Medical image analysis is an important component of a diverse variety of diagnostic choices in the healthcare system [1]. In recent decades, digital patient information preservation has allowed machine learning and computer vision to help in the diagnosis and identification of the most serious illnesses. Currently, the majority of healthcare systems rely on radiologists to assess various types of medical imaging. The major issue is the radiologist's limitations in terms of speed and lack of knowledge, resulting in an incorrect diagnosis. Furthermore, financial expenditures become a matter of concern for radiologist training or outsourcing. Following these factors, implementing a trustworthy, precise, scalable, and efficient machine learning technique might considerably enhance radiological image processing [2].

Traditional machine learning approaches, as illustrated in [3], do not give adequate results when dealing with medical imaging, according to experts, as the data must be optimized by a domain expert prior to the deployment of a problem-solving algorithm. However, deep learning, a relatively emerging niche of artificial neural networks, provides for learning as well as the identification of eminent features from an adequate training data set by utilizing the network's increased layers. Deep learning, which includes a multilayered network known as CNN, offers a wide range of applications in evaluating complicated patterns in raw radiological images. Deep CNN (DCNN) frequently necessitates a large amount of terminal resources, therefore, the graphical processing unit (GPU) becomes a handy tool for its execution [4,5,6]. Furthermore, because of the large number of parameters in the model, effective DCNN training could not be done with a small data set.

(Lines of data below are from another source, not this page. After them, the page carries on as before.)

-- ==== Sys2Proof/Laws/Frames.lean ====
section
/-! SUPPORT. One frame lemma for each operation of the blocks: it leaves `State.still` as it was.  The operations that write
the hall description, the clock, the input levels, the snapshots, the hold points or a port are not among them. -/

namespace Sys2Proof.Machine
open Sys2Proof

/-! ### Machine/Ops.lean -/

@[simp] theorem State.setEntry_still (act : ActId) (e : Option ActEntry) (s : State) :
    (State.setEntry act e s).still = s.still := by
  simp only [State.setEntry]; repeat' split
  all_goals first | rfl | (simp; done) | (rw [State.post_still]; rfl)

@[simp] theorem State.updEntry_still (act : ActId) (f : ActEntry → ActEntry) (s : State) :
    (State.updEntry act f s).still = s.still := by
  simp [State.updEntry]

@[simp] theorem State.setPos_still (act : ActId) (q : Pos) (s : State) :
    (State.setPos act q s).still = s.still := by
  simp only [State.setPos]; repeat' split
  all_goals first | rfl | (simp; done) | (rw [State.post_still]; rfl)

@[simp] theorem State.updCtx_still (n : TxId) (f : Ctx → Ctx) (s : State) :
    (State.updCtx n f s).still = s.still := by
  rfl

@[simp] theorem State.setPlan_still (n : TxId) (p : Option Plan) (s : State) :
    (State.setPlan n p s).still = s.still := by
  rfl

@[simp] theorem State.updPlan_still (n : TxId) (f : Plan → Plan) (s : State) :
    (State.updPlan n f s).still = s.still := by
  rfl

@[simp] theorem State.updProt_still (n : TxId) (f : Prot → Prot) (s : State) :
    (State.updProt n f s).still = s.still := by
  rfl

@[simp] theorem State.setTrips_still (a : AntId) (l : List (TxId × Nat)) (s : State) :
    (State.setTrips a l s).still = s.still := by
  rfl

@[simp] theorem State.setRun_still (a : AntId) (r : Option AntRun) (s : State) :
    (State.setRun a r s).still = s.still := by
  rfl

@[simp] theorem State.updRun_still (a : AntId) (f : AntRun → AntRun) (s : State) :
    (State.updRun a f s).still = s.still := by
  rfl

@[simp] theorem State.updOcc_still (n : TxId) (f : Occ → Occ) (s : State) :
    (State.updOcc n f s).still = s.still := by
  rfl

@[simp] theorem State.withHall_still (h : HallState) (s : State) :
    (State.withHall h s).still = s.still := by
  rfl

@[simp] theorem State.post_still (nt : Notice) (s : State) :
    (State.post nt s).still = s.still := by
  rfl

@[simp] theorem State.toHall_still (h : HallState) (c : HallCause) (s : State) :
    (State.toHall h c s).still = s.still := by
  rfl

@[simp] theorem State.setChan_still (ch : ChanId) (v : Chan) (s : State) :
    (State.setChan ch v s).still = s.still := by
  rfl

@[simp] theorem State.startChan_still (ch : ChanId) (ms : Nat) (s : State) :
    (State.startChan ch ms s).still = s.still := by
  rfl

@[simp] theorem State.stopChan_still (ch : ChanId) (s : State) :
    (State.stopChan ch s).still = s.still := by
  rfl

@[simp] theorem State.retrigger_still (ch : ChanId) (s : State) :
    (State.retrigger ch s).still = s.still := by
  simp only [State.retrigger]; repeat' split
  all_goals simp

@[simp] theorem State.elapse_still (k : Nat) (s : State) :
    (State.elapse k s).still = s.still := by
  rfl

@[simp] theorem State.idle_still (s : State) :
    (State.idle s).still = s.still := by
  rfl

@[simp] theorem State.toState_still (n : TxId) (st : CtxState) (s : State) :
    (State.toState n st s).still = s.still := by
  rfl

@[simp] theorem State.toFaulted_still (n : TxId) (f : FaultCause) (s : State) :
    (State.toFaulted n f s).still = s.still := by
  rfl

@[simp] theorem State.stopRamp_still (n : TxId) (s : State) :
    (State.stopRamp n s).still = s.still := by
  rfl

/-! ### Machine/Records.lean -/

@[simp] theorem State.newRecord_still (n : TxId) (r : OccRec) (s : State) :
    (State.newRecord n r s).still = s.still := by
  rfl

@[simp] theorem State.setStatus_still (n : TxId) (id : TargetId) (st : OccStatus) (s : State) :
    (State.setStatus n id st s).still = s.still := by
  rfl

@[simp] theorem State.bookingLeaves_still (id : Nat) (c : BookEnd) (s : State) : (s.bookingLeaves id c).still = s.still := by
  simp only [State.bookingLeaves]; split
  · rw [State.post_still]; rfl
  · rfl

@[simp] theorem State.targetBookingLeaves_still (id : TargetId) (cause : BookEnd) (s : State) :
    (State.targetBookingLeaves id cause s).still = s.still := by
  simp only [State.targetBookingLeaves]; repeat' split
  all_goals simp

@[simp] theorem State.recordLive_still (n : TxId) (id : TargetId) (s : State) :
    (State.recordLive n id s).still = s.still := by
  simp only [State.recordLive]; repeat' split
  all_goals simp

@[simp] theorem State.recordLost_still (n : TxId) (id : TargetId) (cause : Cause) (s : State) :
    (State.recordLost n id cause s).still = s.still := by
  simp only [State.recordLost]; repeat' split
  all_goals simp

@[simp] theorem State.recordDone_still (n : TxId) (id : TargetId) (why : DoneReason) (s : State) :
    (State.recordDone n id why s).still = s.still := by
  simp only [State.recordDone]; repeat' split
  all_goals simp

@[simp] theorem State.endBookings_still (n : TxId) (s : State) :
    (State.endBookings n s).still = s.still := by
  unfold State.endBookings; exact State.each_still _ _ (fun x t => by simp) _

/-! ### Machine/Matrix.lean -/

@[simp] theorem State.takeAnt_still (a : AntId) (o : Own) (s : State) :
    (State.takeAnt a o s).still = s.still := by
  rfl

@[simp] theorem State.grant_still (a : AntId) (c : Claim) (s : State) :
    (State.grant a c s).still = s.still := by
  rfl

@[simp] theorem State.offer_still (a : AntId) (s : State) :
    (State.offer a s).still = s.still := by
  simp only [State.offer]; repeat' split
  all_goals simp

@[simp] theorem State.withdrawFrom_still (a : AntId) (n : TxId) (s : State) :
    (State.withdrawFrom a n s).still = s.still := by
  simp only [State.withdrawFrom]; repeat' split
  all_goals simp

@[simp] theorem State.withdrawClaim_still (n : TxId) (s : State) :
    (State.withdrawClaim n s).still = s.still := by
  simp only [State.withdrawClaim]; repeat' split
  all_goals simp

@[simp] theorem State.offerReservation_still (n : TxId) (s : State) :
    (State.offerReservation n s).still = s.still := by
  simp only [State.offerReservation]; repeat' split
  all_goals simp

@[simp] theorem State.endOwnership_still (a : AntId) (s : State) :
    (State.endOwnership a s).still = s.still := by
  simp only [State.endOwnership]; repeat' split
  all_goals simp

@[simp] theorem State.retell_still (h : Held) (s : State) :
    (State.retell h s).still = s.still := by
  rfl

@[simp] theorem State.dropHeld_still (p : Held → Bool) (s : State) :
    (State.dropHeld p s).still = s.still := by
  unfold State.dropHeld; exact State.each_still _ _ (fun x t => by simp) _

@[simp] theorem State.endFlight_still (act : ActId) (s : State) :
    (State.endFlight act s).still = s.still := by
  unfold State.endFlight; exact State.each_still _ _ (fun x t => by simp) _

/-! ### Machine/Changeover.lean -/

@[simp] theorem State.leaveTripped_still (n : TxId) (s : State) :
    (State.leaveTripped n s).still = s.still := by
  simp only [State.leaveTripped]; repeat' split
  all_goals simp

Physicians and endocrinologists frequently analyse chronological age and skeletal age as it aids in identification of various disorders which can result in defective development, especially in newborns. The use of bone age assessment (BAA) could be beneficial in the case of predicting the period during which a child will grow, the age when they will reach puberty, and even the maximum height. It is used to track the growth of children undergoing treatment for conditions that impair the same. Following the above assessment of bone age is also very useful for identifying people who do not have proper identification.

6.2 Methodology

The appearance of hand bone radiograph pictures is determined by a variety of factors. In this section, we describe our method for estimating bone age.

6.2.1 Data Set Selection

Although the bulk of studies on this topic used data from the GP digitized atlas of radiographs, the publicly available data set from Kaggle designed for the bone age prediction challenge was used largely because it included up-to-date radiographs. The Radiological Society of North America (RSNA) collected the data, which comprised of approx. 12,000 radiographs of the hand up to the wrist. Each individual radiograph in the collection is labelled with proper bone age by a skilled radiologist. The bones range in age from 1 to 228 months. The data set collection comprises approx. 5000 female and 6500 male radiographs.

6.2.2 Data Pre-processing

Despite a large number of samples available, the resolution, orientation, brightness, and contrast among many radiographs vary significantly. In addition, different factors such as timepieces, plaster casts, and surgical screws, as well as the L or R alphabet, are visible (left or right-hand label). Several images feature left and right hands, as well as hands containing missing fingers. This imbalanced data distribution makes the data pre-processing complex and conventional approaches, such as image segmentation, would not yield suitable results A sample image of data pre-processing result is shown in Fig. 6.1.

Fig. 6.1
A set of two radiography images of a hand depicts the image before data pre-processing on the left and after data pre-processing on the right.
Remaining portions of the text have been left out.